Les enjeux du premier exercice militaire conjoint entre les Émirats et la Chine

L’opération reflète à la fois la volonté de la Chine d’installer son influence dans le Golfe et celle des Émirats de diversifier ses partenariats stratégiques.

Les enjeux du premier exercice militaire conjoint entre les Émirats et la Chine

Le président chinois Xi Jinping et le prince héritier d'Abou Dhabi, Mohammad ben Zayed al-Nahyane au palais présidentiel d'Abou Dhabi, le 20 juillet 2018. Karim Sahib/AFP

Pour la première fois, des exercices militaires aériens conjoints entre les Émirats arabes unis et la Chine vont avoir lieu. Le ministre chinois de la Défense a annoncé lundi dans une déclaration la tenue prochaine de l’exercice « Falcon Shield 2023 ». Une opération qui sera suivie de près par les États-Unis, qui voient d’un mauvais œil le resserrement des liens, notamment sécuritaires, entre la Chine et ses partenaires stratégiques du Golfe.

Les faits

• Les exercices militaires prévus concernent les forces aériennes de la Chine et des Émirats arabes unis (EAU). Ils se tiendront au nord-est de la Chine, dans le Xinjiang.

• Li Shangfu, ministre chinois de la Défense, a précisé que les exercices auront pour objectif d’« approfondir les échanges pragmatiques et la coopération entre les deux armées, et à renforcer la compréhension et la confiance mutuelles », sans donner plus de détails sur les modalités des opérations.

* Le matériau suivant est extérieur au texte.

/-- A doubleword of the physical function's MSI-X table (R462); vectors are masked at reset (log 3). -/
def State.msixWord (s : State) (i : Nat) : Word := Tab.get (if i % 2 = 1 then 1#64 <<< 32 else 0) s.msix i

/-- A write of a doubleword of the MSI-X table: unmasking sends what the PBA holds (R462). -/
def State.msixWrite (s : State) (i : Nat) (x : Word) : State :=
  let s := { s with msix := Tab.set s.msix i x }
  if i % 2 = 1 ∧ bit x 32 = false ∧ bit s.pba (i / 2) then
    { s with pba := s.pba &&& ~~~(1#8 <<< (i / 2)) }.send (.msi none (i / 2))
  else s

/-- A word of the mailbox (R460). -/
def State.mailboxRead (s : State) (i : Nat) : Word :=
  if i = 1 then fieldsWord [(8, s.mbResult.toNat), (0, if s.mbCommand.isSome then 1 else 0)]
  else if i = 2 ∨ 32 ≤ i then Tab.get 0 s.mbWords i
  else 0

/-- A write of a word of the mailbox: MBCTL begins a command unless one is in progress (R460). -/
def State.mailboxWrite (s : State) (i : Nat) (x : Word) : State :=
  if i = 0 then
    if s.mbCommand.isSome then s
    else if bits x 0 8 = 1 then { s with mbCommand := some (false, bits x 8 8) }
    else if bits x 0 8 = 2 then { s with mbCommand := some (true, bits x 8 8) }
    else s
  else if i = 2 ∨ 32 ≤ i then { s with mbWords := Tab.set s.mbWords i x }
  else s

/-- An entry of RETLIST (R417). -/
def State.retWord (s : State) (i : Nat) : Word :=
  match s.retired[i]? with | some (f, part) => BitVec.ofNat 64 (f / 4096 * 4096 + part % 32) | none => 0

/-- The register at `o` of the physical function (R459, R460); before boot has ended none is reached, and a stopped boot shows BOOTST and
the mailbox alone (R432, R437). -/
def State.pfRead (s : State) (o : Nat) : Word :=
  if !s.linkOpen then 0
  else if o = 0 then s.bootst
  else if regIn o 0x4000 512 then s.mailboxRead (regIx o 0x4000)
  else if !s.bootDone then 0
  else if o = 0x08 then s.pwrctl
  else if o = 0x10 then s.timebase
  else if o = 0x18 then s.edev
  else if regIn o 0x20 5 then [s.ecseal, s.echbm, s.eclink, s.ecmrep, s.ecloss].getD (regIx o 0x20) 0
  else if o = 0x48 then BitVec.ofNat 64 s.retired.length
  else if o = 0x50 then (ofBool1 s.retovf).setWidth 64
  else if regIn o 0x80 4 then s.faultRing.read (regIx o 0x80)
  else if regIn o 0x1000 16 then s.msixWord (regIx o 0x1000)
  else if o = 0x1800 then s.pba.setWidth 64
  else if regIn o 0x2000 32 then Tab.get 0 s.ecrepl (regIx o 0x2000)
  else if regIn o 0x2100 32 then (s.cluster (regIx o 0x2100)).pwrcl
  else if regIn o 0x2200 32 then BitVec.ofNat 64 (s.part (regIx o 0x2200)).vfstate
  else if regIn o 0x2400 32 then
    let i := regIx o 0x2400
    if i % 8 < 5 then (s.channel (i / 8)).read (i % 8) else 0
  else if regIn o 0x3000 256 then Tab.get 0 s.repsum (regIx o 0x3000)
  else if regIn o 0x10000 8192 then s.capTable.getD (regIx o 0x10000) 0
  else if regIn o 0x20000 8192 then s.retWord (regIx o 0x20000)
  else if regIn o 0x100000 0x4000 then s.blockRead ((o - 0x100000) / 4096) (o % 4096)
  else 0

/-- A write of the whole register at `o` of the physical function (R459). -/
def State.pfWrite (s : State) (o : Nat) (x : Word) : State :=
  if !s.linkOpen then s
  else if regIn o 0x4000 512 then s.mailboxWrite (regIx o 0x4000) x
  else if !s.bootDone then s
  else if o = 0x08 then s.writePwrctl x
  else if o = 0x50 then (if s.retovf && bit x 0 then { s with retovf := false }.pfEvent 2 else s)
  else if o = 0x58 then
    if bit x 63 then s.hresumeDiscard (bits x 32 5).toNat (bits x 0 13).toNat
    else s.hresume x
  else if regIn o 0x80 4 then
    { s with faultRing := { s.faultRing.write (regIx o 0x80) x with loc := false } }
  else if regIn o 0x1000 16 then s.msixWrite (regIx o 0x1000) x
  else if regIn o 0x2100 32 then
    let c := regIx o 0x2100
    if s.repeatable then s else (s.modCluster c (fun k => { k with point := pointOf x })).startPoint c
  else if regIn o 0x2200 32 then
    if x = 0 ∨ x = 1 then s.setVfstate (regIx o 0x2200) x.toNat else s
  else if regIn o 0x2400 32 then
    let i := regIx o 0x2400
    if i % 8 < 5 then s.channelWrite (i / 8) (i % 8) x else s
  else if regIn o 0x100000 0x4000 then s.blockWrite ((o - 0x100000) / 4096) (o % 4096) x
  else s

/-! Registers of a virtual function (R462). -/

/-- Register `i` of a submission ring (R318). -/
def Ring.read (r : Ring) (i : Nat) : Word :=
  if i = 0 then r.rbase else if i = 1 then r.rcfg else if i = 2 then BitVec.ofNat 64 r.wi
  else if i = 3 then BitVec.ofNat 64 r.rd else r.rstat

/-- A write of register `i` of submission ring `r` (R318, R319). -/
def State.ringWrite (s : State) (n r i : Nat) (x : Word) : State :=
  if i = 0 then s.modRing n r (fun y => if y.enable then y else { y with rbase := x &&& ~~~(63#64) })
  else if i = 1 then s.writeRcfg n r x
  else if i = 2 then (s.modRing n r (fun y => y.doorbell x.toNat)).settleRing n r
  else if i = 4 then s.modRing n r (fun y => { y with back := y.back && !bit x 2 })
  else s

/-- The PBA of a virtual function: the messages that PMASK, or a function that is not running, holds back (R358, R359, log 56). -/
def Partition.pba (p : Partition) : Word := (if p.vfstate = 0 then p.pend &&& p.pmask else p.pend) &&& 0x3F

/-- The register at `o` of the virtual function of partition `n` (R462). -/
def State.vfRead (s : State) (n o : Nat) : Word :=
  let p := s.part n
  if !s.bootDone || !s.vfEnabled n then 0
  else if o < 0x400 then (if o % 64 < 40 then (p.ring (o / 64)).read (o % 64 / 8) else 0)
  else if regIn o 0x400 4 then p.compl.read (regIx o 0x400)
  else if o = 0x440 then p.pend
  else if o = 0x448 then p.pmask
  else if o = 0x450 then p.mlend.setWidth 64
  else if o = 0x458 then p.s1root
  else if regIn o 0x468 3 then p.inv1.read (regIx o 0x468)
  else if o = 0x480 then p.ecount
  else if o = 0x488 then s.partWord n
  else if o = 0x490 then p.winbase
  else if o = 0x498 then p.winerr
  else if regIn o 0x4A0 4 then p.vlist.getD (regIx o 0x4A0) 0
  else if regIn o 0x500 32 then Tab.get 0 p.budget (regIx o 0x500)
  else if regIn o 0x600 8 then wordAt p.dl (regIx o 0x600)
  else if regIn o 0x1000 16 then Tab.get (if regIx o 0x1000 % 2 = 1 then 1#64 <<< 32 else 0) p.msix (regIx o 0x1000)
  else if o = 0x1800 then p.pba
  else 0

/-- A write of the whole register at `o` of the virtual function of partition `n` (R462); without a partition the function has no
registers to write (R5). -/
def State.vfWrite (s : State) (n o : Nat) (x : Word) : State :=
  let put (f : Partition → Partition) : State := s.modPart n f
  if !s.bootDone || !s.vfEnabled n || (s.part n).state == 0 then s
  else if o < 0x400 then (if o % 64 < 40 then s.ringWrite n (o / 64) (o % 64 / 8) x else s)
  else if regIn o 0x400 4 then put (fun p => { p with compl := p.compl.write (regIx o 0x400) x })
  else if o = 0x420 then s.presume n x
  else if o = 0x440 then s.changePend n (fun p => { p with pend := p.pend &&& ~~~x })
  else if o = 0x448 then s.changePend n (fun p => { p with pmask := x })
  else if o = 0x450 then s.writeMlend n x
  else if o = 0x458 then put (fun p => { p with s1root := x &&& 0x000FFFFFFFFFF001 })
  else if o = 0x460 then put (fun p => { p with inv1 := p.inv1.request x p.rgen })
  else if o = 0x478 then put (fun p => { p with inv1 := { p.inv1 with ovf := p.inv1.ovf && !bit x 0 } })
  else if o = 0x490 then put (fun p => { p with winbase := x &&& 0x000FFFF000000000 })
  else if o = 0x498 then (if bit x 63 then put (fun p => { p with winerr := 0 }) else s)
  else if regIn o 0x500 32 then s.writeBudget n (regIx o 0x500) x
  else if regIn o 0x1000 16 then put (fun p => { p with msix := Tab.set p.msix (regIx o 0x1000) x })
  else s

/-! Accesses of the host to registers (R458). -/

/-- The register at `o` of a function: virtual function n + 1 serves partition n, and port 1's physical function shows the
capability table alone (R455). -/
def State.regRead (s : State) (f : HostFunction) (o : Nat) : Word :=
  match f with
  | .physical => s.pfRead o
  | .physical1 => if s.narrow && regIn o 0x10000 8192 then s.pfRead o else 0
  | .virtual n => if 0 < n ∧ n ≤ 32 then s.vfRead (n - 1) o else 0

/-- A read of `size` bytes at `offset` returns the addressed bytes (R458). -/
def State.regBytes (s : State) (f : HostFunction) (offset size : Nat) : List Byte :=
  (List.range size).map (fun i => byteOf (s.regRead f ((offset + i) / 8 * 8)) ((offset + i) % 8))

/-- A write of a whole register of a function. -/
def State.regPut (s : State) (f : HostFunction) (o : Nat) (x : Word) : State :=
  match f with
  | .physical => s.pfWrite o x
  | .physical1 => s
  | .virtual n => if 0 < n ∧ n ≤ 32 then s.vfWrite (n - 1) o x else s

/-- RDB, PRESUME, HRESUME, S1INV, S2INV, PCTL and MCCTL accept only 8-byte writes (R458). -/
def actionReg (f : HostFunction) (o : Nat) : Bool :=
  match f with
  | .physical => o == 0x58 || (regIn o 0x2400 32 && regIx o 0x2400 % 8 == 3) ||
      (regIn o 0x100000 0x4000 && (o % 4096 == 0 || o % 4096 == 0x70))
  | .physical1 => false
  | .virtual _ => (decide (o < 0x400) && o % 64 == 16) || o == 0x420 || o == 0x460

/-- The bits of a register that a write of 1 clears: a write of the other half leaves them (R319, R355, R358, R392, R417, R457). -/
def clearBits (f : HostFunction) (o : Nat) : Word :=
  match f with
  | .physical => if o = 0x50 then 1 else if regIn o 0x2400 32 && regIx o 0x2400 % 8 == 4 then 1
      else if regIn o 0x100000 0x4000 && o % 4096 == 0x88 then 1 else 0
  | .physical1 => 0
  | .virtual _ => if decide (o < 0x400) && o % 64 == 32 then 4 else if o = 0x440 then BitVec.allOnes 64
      else if o = 0x478 then 1 else if o = 0x498 then 1#64 <<< 63 else 0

• Aucune date n’a encore été précisée pour le début de l’opération, mais elle devrait avoir lieu au courant du mois d’août.

Le contexte

• Les exercices annoncés entrent dans la ligne de la coopération sécuritaire entre les EAU et la Chine. Abou Dhabi avait par exemple déjà annoncé son intention de signer un contrat d’achat de 12 avions L-15 et 36 chasseurs supplémentaires du même type à Pékin en février 2022. Un an plus tard, le ministre émirati de la Défense a annoncé le lancement d’un laboratoire de recherche et développement conjoint dans le domaine militaire avec l’Empire du Milieu.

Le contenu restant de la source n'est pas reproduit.